But the unemployment rate and job growth are inadequate measures. Adding people who can only get part-time work or have given up looking, for example, nearly doubles the unemployment rate of 5.5%.
Some of the rate’s recent improvement is due to boomers swelling the retirement ranks. Workforce participation – the share of people 16 or older who are working or looking for work – has dropped from 66% to under 63% since 2008.
Analysts — and the journalists who cover them — focus largely on the two headline numbers because they move markets. Here are other yardsticks to help you get the full story:
- Gallup’s payroll-to-population rate. It counts adults working at least 30 hours a week for an employer and divides them by the population. March: 44.1%, the highest for that month since tracking began in 2010. This omits some part-timers and all self-employed workers, but it’s broader than official measures and unaffected by most changes in the makeup of the workforce.
- Welch Consulting, an economic research firm, produces an index of full-time equivalent workers, which washes out changes in the size and age of the population.

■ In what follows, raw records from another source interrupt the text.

@[simp] theorem State.setQ_params (s : State) (b : Bool) : (s.setQ b).params = s.params := rfl
@[simp] theorem State.setQ_regs (s : State) (b : Bool) : (s.setQ b).regs = s.regs := rfl
@[simp] theorem State.setQ_pc (s : State) (b : Bool) : (s.setQ b).pc = s.pc := rfl
@[simp] theorem State.setQ_gbr (s : State) (b : Bool) : (s.setQ b).gbr = s.gbr := rfl
@[simp] theorem State.setQ_vbr (s : State) (b : Bool) : (s.setQ b).vbr = s.vbr := rfl
@[simp] theorem State.setQ_mach (s : State) (b : Bool) : (s.setQ b).mach = s.mach := rfl
@[simp] theorem State.setQ_macl (s : State) (b : Bool) : (s.setQ b).macl = s.macl := rfl
@[simp] theorem State.setQ_pr (s : State) (b : Bool) : (s.setQ b).pr = s.pr := rfl
@[simp] theorem State.setQ_delaySlot (s : State) (b : Bool) : (s.setQ b).delaySlot = s.delaySlot := rfl
@[simp] theorem State.setQ_run (s : State) (b : Bool) : (s.setQ b).run = s.run := rfl
@[simp] theorem State.setQ_mem (s : State) (b : Bool) : (s.setQ b).mem = s.mem := rfl
@[simp] theorem State.setQ_cartLength (s : State) (b : Bool) : (s.setQ b).cartLength = s.cartLength := rfl
@[simp] theorem State.setQ_fbBank (s : State) (b : Bool) : (s.setQ b).fbBank = s.fbBank := rfl
@[simp] theorem State.setQ_intc (s : State) (b : Bool) : (s.setQ b).intc = s.intc := rfl
@[simp] theorem State.setQ_dma0 (s : State) (b : Bool) : (s.setQ b).dma0 = s.dma0 := rfl
@[simp] theorem State.setQ_dma1 (s : State) (b : Bool) : (s.setQ b).dma1 = s.dma1 := rfl
@[simp] theorem State.setQ_dmaor (s : State) (b : Bool) : (s.setQ b).dmaor = s.dmaor := rfl
@[simp] theorem State.setQ_divu (s : State) (b : Bool) : (s.setQ b).divu = s.divu := rfl
@[simp] theorem State.setQ_wdt (s : State) (b : Bool) : (s.setQ b).wdt = s.wdt := rfl
@[simp] theorem State.setQ_sbycr (s : State) (b : Bool) : (s.setQ b).sbycr = s.sbycr := rfl
@[simp] theorem State.setQ_ccr (s : State) (b : Bool) : (s.setQ b).ccr = s.ccr := rfl
@[simp] theorem State.setQ_draws (s : State) (b : Bool) : (s.setQ b).draws = s.draws := rfl
@[simp] theorem State.setQ_epoch (s : State) (b : Bool) : (s.setQ b).epoch = s.epoch := rfl
@[simp] theorem State.setQ_schedule (s : State) (b : Bool) : (s.setQ b).schedule = s.schedule := rfl
@[simp] theorem State.setQ_inside (s : State) (b : Bool) : (s.setQ b).inside = s.inside := rfl
@[simp] theorem State.setQ_stale (s : State) (b : Bool) : (s.setQ b).stale = s.stale := rfl

@[simp] theorem State.setM_params (s : State) (b : Bool) : (s.setM b).params = s.params := rfl
@[simp] theorem State.setM_regs (s : State) (b : Bool) : (s.setM b).regs = s.regs := rfl
@[simp] theorem State.setM_pc (s : State) (b : Bool) : (s.setM b).pc = s.pc := rfl
@[simp] theorem State.setM_gbr (s : State) (b : Bool) : (s.setM b).gbr = s.gbr := rfl
@[simp] theorem State.setM_vbr (s : State) (b : Bool) : (s.setM b).vbr = s.vbr := rfl
@[simp] theorem State.setM_mach (s : State) (b : Bool) : (s.setM b).mach = s.mach := rfl
@[simp] theorem State.setM_macl (s : State) (b : Bool) : (s.setM b).macl = s.macl := rfl
@[simp] theorem State.setM_pr (s : State) (b : Bool) : (s.setM b).pr = s.pr := rfl
@[simp] theorem State.setM_delaySlot (s : State) (b : Bool) : (s.setM b).delaySlot = s.delaySlot := rfl
@[simp] theorem State.setM_run (s : State) (b : Bool) : (s.setM b).run = s.run := rfl
@[simp] theorem State.setM_mem (s : State) (b : Bool) : (s.setM b).mem = s.mem := rfl
@[simp] theorem State.setM_cartLength (s : State) (b : Bool) : (s.setM b).cartLength = s.cartLength := rfl
@[simp] theorem State.setM_fbBank (s : State) (b : Bool) : (s.setM b).fbBank = s.fbBank := rfl
@[simp] theorem State.setM_intc (s : State) (b : Bool) : (s.setM b).intc = s.intc := rfl
@[simp] theorem State.setM_dma0 (s : State) (b : Bool) : (s.setM b).dma0 = s.dma0 := rfl
@[simp] theorem State.setM_dma1 (s : State) (b : Bool) : (s.setM b).dma1 = s.dma1 := rfl
@[simp] theorem State.setM_dmaor (s : State) (b : Bool) : (s.setM b).dmaor = s.dmaor := rfl
@[simp] theorem State.setM_divu (s : State) (b : Bool) : (s.setM b).divu = s.divu := rfl
@[simp] theorem State.setM_wdt (s : State) (b : Bool) : (s.setM b).wdt = s.wdt := rfl
@[simp] theorem State.setM_sbycr (s : State) (b : Bool) : (s.setM b).sbycr = s.sbycr := rfl
@[simp] theorem State.setM_ccr (s : State) (b : Bool) : (s.setM b).ccr = s.ccr := rfl
@[simp] theorem State.setM_draws (s : State) (b : Bool) : (s.setM b).draws = s.draws := rfl
@[simp] theorem State.setM_epoch (s : State) (b : Bool) : (s.setM b).epoch = s.epoch := rfl
@[simp] theorem State.setM_schedule (s : State) (b : Bool) : (s.setM b).schedule = s.schedule := rfl
@[simp] theorem State.setM_inside (s : State) (b : Bool) : (s.setM b).inside = s.inside := rfl
@[simp] theorem State.setM_stale (s : State) (b : Bool) : (s.setM b).stale = s.stale := rfl

@[simp] theorem State.setImask_params (s : State) (v : BitVec 4) : (s.setImask v).params = s.params := rfl
@[simp] theorem State.setImask_regs (s : State) (v : BitVec 4) : (s.setImask v).regs = s.regs := rfl
@[simp] theorem State.setImask_pc (s : State) (v : BitVec 4) : (s.setImask v).pc = s.pc := rfl
@[simp] theorem State.setImask_gbr (s : State) (v : BitVec 4) : (s.setImask v).gbr = s.gbr := rfl
@[simp] theorem State.setImask_vbr (s : State) (v : BitVec 4) : (s.setImask v).vbr = s.vbr := rfl
@[simp] theorem State.setImask_mach (s : State) (v : BitVec 4) : (s.setImask v).mach = s.mach := rfl
@[simp] theorem State.setImask_macl (s : State) (v : BitVec 4) : (s.setImask v).macl = s.macl := rfl
@[simp] theorem State.setImask_pr (s : State) (v : BitVec 4) : (s.setImask v).pr = s.pr := rfl
@[simp] theorem State.setImask_delaySlot (s : State) (v : BitVec 4) : (s.setImask v).delaySlot = s.delaySlot := rfl
@[simp] theorem State.setImask_run (s : State) (v : BitVec 4) : (s.setImask v).run = s.run := rfl
@[simp] theorem State.setImask_mem (s : State) (v : BitVec 4) : (s.setImask v).mem = s.mem := rfl
@[simp] theorem State.setImask_cartLength (s : State) (v : BitVec 4) : (s.setImask v).cartLength = s.cartLength := rfl
@[simp] theorem State.setImask_fbBank (s : State) (v : BitVec 4) : (s.setImask v).fbBank = s.fbBank := rfl
@[simp] theorem State.setImask_intc (s : State) (v : BitVec 4) : (s.setImask v).intc = s.intc := rfl
@[simp] theorem State.setImask_dma0 (s : State) (v : BitVec 4) : (s.setImask v).dma0 = s.dma0 := rfl
@[simp] theorem State.setImask_dma1 (s : State) (v : BitVec 4) : (s.setImask v).dma1 = s.dma1 := rfl
@[simp] theorem State.setImask_dmaor (s : State) (v : BitVec 4) : (s.setImask v).dmaor = s.dmaor := rfl
@[simp] theorem State.setImask_divu (s : State) (v : BitVec 4) : (s.setImask v).divu = s.divu := rfl
@[simp] theorem State.setImask_wdt (s : State) (v : BitVec 4) : (s.setImask v).wdt = s.wdt := rfl
@[simp] theorem State.setImask_sbycr (s : State) (v : BitVec 4) : (s.setImask v).sbycr = s.sbycr := rfl
@[simp] theorem State.setImask_ccr (s : State) (v : BitVec 4) : (s.setImask v).ccr = s.ccr := rfl
@[simp] theorem State.setImask_draws (s : State) (v : BitVec 4) : (s.setImask v).draws = s.draws := rfl
@[simp] theorem State.setImask_epoch (s : State) (v : BitVec 4) : (s.setImask v).epoch = s.epoch := rfl
@[simp] theorem State.setImask_schedule (s : State) (v : BitVec 4) : (s.setImask v).schedule = s.schedule := rfl
@[simp] theorem State.setImask_inside (s : State) (v : BitVec 4) : (s.setImask v).inside = s.inside := rfl
@[simp] theorem State.setImask_stale (s : State) (v : BitVec 4) : (s.setImask v).stale = s.stale := rfl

March: 98.3, unchanged from February but up 1.1% from a year earlier. It was launched at 100 in 2004. The index also shows that women have recouped recession job losses but men remain 3% shy of that mark.
- Turnover. The Bureau of Labor Statistics’ March report is due next Tuesday. The Job Openings and Labor Turnover Survey shows how many jobs are open and how many workers were hired, laid off, fired or quit. The latter is considered an acid test of workers’ confidence. Federal Reserve Chair Janet Yellen has said she follows it closely. In February, quits hit 1.6%, up from 1.4% a year earlier. The survey showed 5.1 million openings or 3.5%, up from 2.9% a year earlier. Calculated Risk blog offers details.